Dealing with ethical concerns in the Technology Industry

IT recruiters and IT professionals encounter many issues when it comes to finding IT jobs for themselves or filling them for IT managers.  Though it often may not be the most pressing concern, ethics and human rights are inescapable issues in information technology as a field.  Apple is clearly one of the companies that has dealt with human rights criticism most recently, but due to the nature of technology they are not the only ones.  One major factor that makes human rights infractions harder to avoid in overseas factories is the way technology constantly updates and stages large, anticipated release dates.  Every time a new release date is set, a factory tends to require a sudden spike in labor, often resulting in a plethora of workers completing a great deal of overtime hours.
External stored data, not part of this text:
-- ==== Sys2Proof/Machine/Matrix.lean ====
section
/-!
DEFINITION. Class 0x20 and the matrix queue (R125 to R142, R262 to R273): tickets, reservations, the rendezvous, and what an engine operation writes.

An operation is written when it completes; each element that it reads may be as old as its issue, and each element that its group stores to meanwhile holds
what either order gives (R79).
-/

namespace Sys2Proof.Machine

/-! ### Checks at issue -/

/-- A word of the class: nothing for an entity without lanes (R262). -/
def matWord (o : Op) (w : Body) (k : State → Ctx → Out) (s : State) : Out :=
  s.begin (o.mk w) (fun s c => if c.ent.lanes = 0 then .next (s.issued c w.hdr) else k s c)

/-- The fault of a tile: misaligned or beyond the allocation (R127). -/
def Ctx.tileFault (c : Ctx) (w : Body) : Option (BitVec 8 × Word) :=
  let u := w.tm * w.tn / 1024
  if w.tile % u ≠ 0 ∨ c.crew.accN < w.tile + u then some (causeBounds, faultInfo 0 true (4096 * w.tile)) else none

/-- Bytes of n elements of an EFMT code. -/
def efmtBytes (f n : Nat) : Nat := n * efmtBits f / 8

/-- The first run of bytes that reaches beyond a limit, by its offset. -/
def beyond (l : List (Nat × Nat)) (lim : Nat) : Option (BitVec 8 × Word) :=
  (l.find? (fun r => decide (lim < r.1 + r.2))).map (fun r => (causeBounds, faultInfo 0 false r.1))

/-- The runs of an A tile in a reservation (R130). -/
def aRuns (r : BitVec 64) (m k : Nat) (bitmap : Bool) : List (Nat × Nat) :=
  [(0, efmtBytes (resvFmt r) (m * k))] ++ (if efmtBlock (resvFmt r) then [(16 * resvSoff r, m * k / 32)] else []) ++
    (if bitmap then [(16 * resvBoff r, m * k / 8)] else [])

/-- The runs of a B tile in the weight buffer (R131, R132). -/
def bRuns (d : Word) (n k : Nat) : List (Nat × Nat) :=
  (if wdCmp d then [(16 * wdWoff d, efmtBytes (wdFmt d) (n * k) / 2), (16 * wdBmo d, n * k / 8)] else [(16 * wdWoff d, efmtBytes (wdFmt d) (n * k))]) ++
    (if efmtBlock (wdFmt d) then [(16 * wdSo d, n * k / 32)] else [])

/-- Bytes of the weight buffer. -/
def wbufSize : Nat := 393216

/-- The first of several faults. -/
def firstOf (l : List (Option (BitVec 8 × Word))) : Option (BitVec 8 × Word) := l.findSome? id

/-- The faults of MMA and MMAS after the misuses (R239, R268). -/
def Ctx.mmaFault (c : Ctx) (w : Body) (sparse : Bool) : Option (BitVec 8 × Word) :=
  let d := BitVec.ofNat 64 (c.val w.b 0 0)
  let r := match w.a with
    | .v _ => none
    | _ => c.crew.resv? (c.val w.a 0 0)
  let badR := match r with
    | some r => !resvFits r || !swizzleOk (resvSwen r) (resvChunk r) (resvSwsrc r)
    | none => false
  let badD := d.extractLsb' 54 10 != 0 || (wdCmp d && wdFmt d == 11)
  firstOf [
    if badR || badD then some (causeBadrec, faultInfo 0 false 0) else none,
    c.tileFault w,
    match r with
    | some r => beyond (aRuns r w.tm w.tk (resvBen r && !sparse)) (resvBytes r)
    | none => none,
    beyond (bRuns d w.tn w.tk) wbufSize]

/-! ### Tickets (R137, R263) -/

/-- A ticket takes a value. -/
def Group.setTicket (g : Group) (k : Nat) (t : Ticket) : Group := { g with k := g.k.set k t }

/-- An engine operation whose ticket had failed raises the recorded fault, and the ticket is idle again; any other goes on (R137). -/
def State.withTicket (s : State) (c : Ctx) (k : Nat) (f : State → Out) : Out :=
  match c.g.ticket k with
  | .failed cause info => (s.modGroup c.m.crew c.m.grp (fun g => g.setTicket k .idle)).trapWord c cause info
  | _ => f s

/-- Is the operation a WBLD? -/
def MOp.isWbld (o : MOp) : Bool :=
  match o with
  | .wbld _ _ _ => true
  | _ => false

/-- An operation joins its core's queue, and its members' tickets are busy; that its crew has issued a WBLD is noted for a restore (R369). -/
def State.accept (s : State) (core : Nat) (x : MatOp) : State :=
  let s0 := if x.op.isWbld then s.modCrew x.crew (fun c => { c with wbUsed := true }) else s
  let s1 := s0.modCore core (fun k => { k with matrix := k.matrix ++ [x] })
  x.members.foldl (fun s m => s.modGroup x.crew m.1 (fun g => g.setTicket m.2 .busy)) s1

/-- The operation of one group. -/
def Ctx.matOp (c : Ctx) (seq k : Nat) (handles : List Nat) (op : MOp) (early : List RegW) : MatOp :=
  ⟨c.m.crew, [(c.m.grp, k)], handles, op, [(c.m.grp, seq)], [c.ent.lanes], early.map (fun e => (0, e)), false, none, [], seq, [(c.m.grp, c.g.opf)]⟩

/-- An engine operation of one group is accepted and its word is over. -/
def State.engineWord (s : State) (c : Ctx) (w : Body) (handles : List Nat) (op : MOp) (early : List RegW) : Out :=
  s.withTicket c (ticketOf w.dst) (fun s =>
    let s1 : State := { s with nextSeq := s.nextSeq + 1 }
    .next ((s1.accept c.crew.core (c.matOp s.nextSeq (ticketOf w.dst) handles op early)).issued c w.hdr))

/-! ### OBRES and OBREL (R128, R264) -/

/-- Records that a core's reservation table holds. -/
def State.resvCount (s : State) (core : Nat) : Nat :=
  (s.crews.filter (fun c => c.core == core && c.phase == .resident)).foldl (fun n c => n + c.resv.length) 0

/-- Do two reservations overlap? -/
def resvMeets (a b : BitVec 64) : Bool :=
  decide (resvOff a < resvOff b + resvLen b + 1) && decide (resvOff b < resvOff a + resvLen a + 1)

/-- May the crew take this reservation? -/
def State.resvOk (s : State) (c : Crew) (r : BitVec 64) : Bool :=
  decide (c.resv.length < 8) && decide (s.resvCount c.core < 64) && decide (resvOff r + resvLen r + 1 ≤ c.obKiB) && !c.resv.any (fun x => resvMeets x.2 r)

/-- The lowest handle that a crew does not hold. -/
def Crew.freeHandle (c : Crew) : Nat := ((List.range 64).find? (fun h => c.resv.all (fun x => x.1 != h))).getD 0

/-- OBRES. -/
def execObres (w : Body) (s : State) : Out :=
  matWord .obres w (fun s c =>
    let r := BitVec.ofNat 64 (c.val w.a 0 0 % 2 ^ 60)
    if s.resvOk c.crew r then
      .next ((s.modCrew c.m.crew (fun x => { x with resv := x.resv ++ [(c.crew.freeHandle, r)] })).writeInterlocked c w.hdr (sWrite w.dst c.crew.freeHandle))
    else .next (s.writeInterlocked c w.hdr (sWrite w.dst (2 ^ 64 - 1)))) s

/-- OBREL. -/
def execObrel (w : Body) (s : State) : Out :=
  matWord .obrel w (fun s c =>
    let h := c.uval w w.a
    if (c.crew.resv? h).isNone then s.misuse c (fieldOf w.a 63)
    else .next ((s.modCrew c.m.crew (fun x => { x with resv := x.resv.filter (fun r => r.1 != h) })).issued c w.hdr)) s

/-! ### Lane access (R265, R271) -/

/-- The operand that OBST and AMST store, and the one that OBLD and AMLD load. -/
def matData (o : Op) (w : Body) : Opnd :=
  match o with
  | .obst => w.c
  | _ => w.b

/-- OBST, OBLD, AMLD and AMST: words of the ordering machine on the operand buffer and the accumulator memory. -/
def matMemWord (o : Op) (w : Body) (store : Bool) (s : State) : Out :=
  matWord o w (fun s c =>
    let n := memSize w.ty
    let as := (lanesOf c.ent.lanes).map (fun l => (l, c.matAddr o w l))
    match firstFault as with
    | some (cause, info) => s.trapWord c cause info
    | none =>
      let accs := as.filterMap (fun a => match a.2 with
        | .chip p => some (⟨a.1, 0, false, n, if store then s.dataOf c (matData o w) n a.1 else 0, 0, some p, true, 0, false, false, 0⟩ : Acc)
        | _ => none)
      let dst : MDst := match store, w.dst with
        | false, .v r => .v r.toNat (decide (n = 16))
        | _, _ => .none
      let m : MemWord := { seq := s.nextSeq, ent := c.m.ent, st := c.st, pos := c.pos, op := if store then .store else .load false, dst := dst, order := 0, scope := 0,
                           cnt := none, lds := false, clob := [], lanes := c.ent.lanes, zero := [], accs := accs, stat := .ready, blank := false }
      .next (s.addWord c w.hdr m)) s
While Apple and others are working towards abolishing terrible conditions in their production, what can IT consultants and IT headhunters do in considering what companies to work with? Ethisphere creates a yearly list honoring particularly ethical companies in a myriad of industries that IT recruiters CA or IT contractors could check before submitting resumes if they have particularly rigorous standards.  When considering a specific company’s ethical track record, technical recruiters and IT professionals can benefit from a quick Google search.  Human rights infringements are, of course complicated matters.  IT recruiting agencies or IT consultants may need to skim a few different articles to get a balanced perspective on exactly how ethical or unethical a company is.  It’s important to note that the search doesn’t have to just be for one’s own edification.  IT professionals in IT job interviews or IT staffing firms in meetings with IT managers or potential clients can definitely display interest in a company with a mention of its stellar ethical record.
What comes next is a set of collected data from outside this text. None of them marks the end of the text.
-- ==== Sys2Proof/Machine/Prune.lean ====
section
/-!
DEFINITION. Class 0x21: the sparse helpers (R274 to R277).
-/

namespace Sys2Proof.Machine

/-- A fixed-latency word of V registers: each executing lane reads n registers from Va and writes the parts of registers that a function gives. -/
def sparseWord (o : Op) (w : Body) (n : Nat) (f : List Nat → List (Nat × Nat)) (s : State) : Out :=
  s.begin (o.mk w) (fun s c =>
    let lanes := c.active w.hdr 0
    match w.dst, w.a with
    | .v d, .v a =>
      let ws := (lanesOf lanes).flatMap (fun l =>
        (f ((List.range n).map (fun i => (c.g.getV (a.toNat + i) l).toNat))).mapIdx (fun i x =>
          RegW.v (d.toNat + i) l (BitVec.ofNat 64 x.1) (BitVec.ofNat 64 x.2)))
      .next (s.writeFixed c w.hdr (latency o w) 64 lanes ws [])
    | _, _ => .next (s.issued c w.hdr))

/-- Every bit of a register. -/
def fullMask : Nat := 2 ^ 64 - 1

/-- The rank of an element by magnitude: a NaN above every infinity, an infinity above every finite value (R275). -/
def pruneRank (sub x : Nat) : Nat :=
  match sub with
  | 0 => (toSigned 8 x).natAbs
  | n =>
    let f : Fmt := match n with
      | 1 => .e4m3
      | 2 => .e5m2
      | 3 => .f16
      | _ => .bf16
    if isNaN (numOf f x) then 2 ^ 16 else x % 2 ^ (fmtBits f - 1)

/-- The four elements that are kept, in ascending order (R275). -/
def pruneKept (rank : List Nat) : List Nat :=
  (List.range 8).filter (fun j =>
    decide (((List.range 8).filter (fun i =>
      let a := rank[i]?.getD 0
      let b := rank[j]?.getD 0
      decide (b < a) || (a == b && decide (i < j)))).length < 4))

/-- Values packed from bit 0 upward. -/
def packList (wd : Nat) (l : List Nat) : Nat := l.foldr (fun x acc => x % 2 ^ wd + acc * 2 ^ wd) 0

/-- The number whose set bits are listed. -/
def bitsOf (l : List Nat) : Nat := l.foldl (fun n j => n + 2 ^ j) 0

/-- PRUNE48. -/
def execPrune48 (w : Body) (s : State) : Out :=
  let h := w.ty == 1
  let wd := if h then 16 else 8
  sparseWord .prune48 w (if h then 2 else 1) (fun regs =>
    let els := elements regs wd
    let kept := pruneKept (els.map (pruneRank w.sub))
    let vals := packList wd (kept.map (fun j => els[j]?.getD 0))
    if h then [(fullMask, vals), (fullMask, bitsOf kept)] else [(fullMask, vals + bitsOf kept * 2 ^ 32)]) s

/-- BMAP: bits 32·o + j of the destination. -/
def execBmap (w : Body) (s : State) : Out :=
  let wd := intWidth w.ty
  sparseWord .bmap w w.imm8 (fun regs =>
    let els := elements regs wd
    let nz := (List.range els.length).filter (fun j =>
      let x := els[j]?.getD 0
      if w.sub = 0 then x != 0 else x % 2 ^ (wd - 1) != 0)
    [((2 ^ els.length - 1) * 2 ^ (32 * w.ssel), bitsOf nz * 2 ^ (32 * w.ssel))]) s

/-- SPEXP. -/
def execSpexp (w : Body) (s : State) : Out :=
  let h := w.ty == 1
  let wd := if h then 16 else 8
  sparseWord .spexp w (if h then 2 else 1) (fun regs =>
    let vals := (elements (regs.take 1) wd).take 4
    let map := if h then regs[1]?.getD 0 % 256 else (regs[0]?.getD 0) / 2 ^ 32 % 256
    let els := (List.range 8).map (fun j => if map.testBit j then vals[popcount (map % 2 ^ j) 8]?.getD 0 else 0)
    if h then [(fullMask, packList wd (els.take 4)), (fullMask, packList wd (els.drop 4))] else [(fullMask, packList wd els)]) s

end Sys2Proof.Machine
end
H-1B’s Might Drive Change for IT Recruiting Companies

It might be January, but today feels more like Christmas Eve to the information technology industry.  As a bipartisan group of senators are set to present a bill that will increase the H-1B cap (and increase it again, depending on the demands of the market), IT recruiting firms, IT managers and IT contractors are waiting with baited breath.  IT jobs are very often sought-out by immigrants in need of H-1B’s and IT recruiters Boston and IT recruiters CA will likely be affected with the rest of the technology market if the bill is passed.

In addition to a general strengthening of the industry, IT headhunters are likely to see a surge in foreign applicants’ resumes for technical jobs if the bill is passed.  Previously, technical recruiters and IT consultants alike tended to count on the number of H-1B’s evaporating quickly.  This bill may change the game for IT recruiters San Diego as IT jobs become more open to immigrants and as companies reap the more indirect benefits of the bill.  Even if the bill does not pass, it marks considerable progress toward a bill like it passing one day in the future.  Whatever the result, IT staffing firms are sure to remember this day for a long time.

Informational Interviews and Shadowing

In the IT staffing Industry, there are many techniques aimed at helping a candidate land an IT job.  As a prospective  candidate, you should utilize all of these “tricks of the trade.”  One “trick” our IT recruiters recommend is trying to schedule an informational meeting with a potential IT hiring manager.  Most managers and executives like to talk about how they got to where they are.  It gives them a chance to look back on their IT career and see what got them there. Another great way to learn more about that IT job you hope to have one day is shadowing an executive or manager for a couple of hours or a couple days.  You would of course first have to make sure they feel comfortable with this.  They can tell you, the job seeker, what technical skills you need to know and the different tasks they handle throughout the day. So when you can’t find too many IT job opportunities, try getting to know IT managers and executives.  Not only will you likely learn something about the IT industry, you’ll make an important contact as well.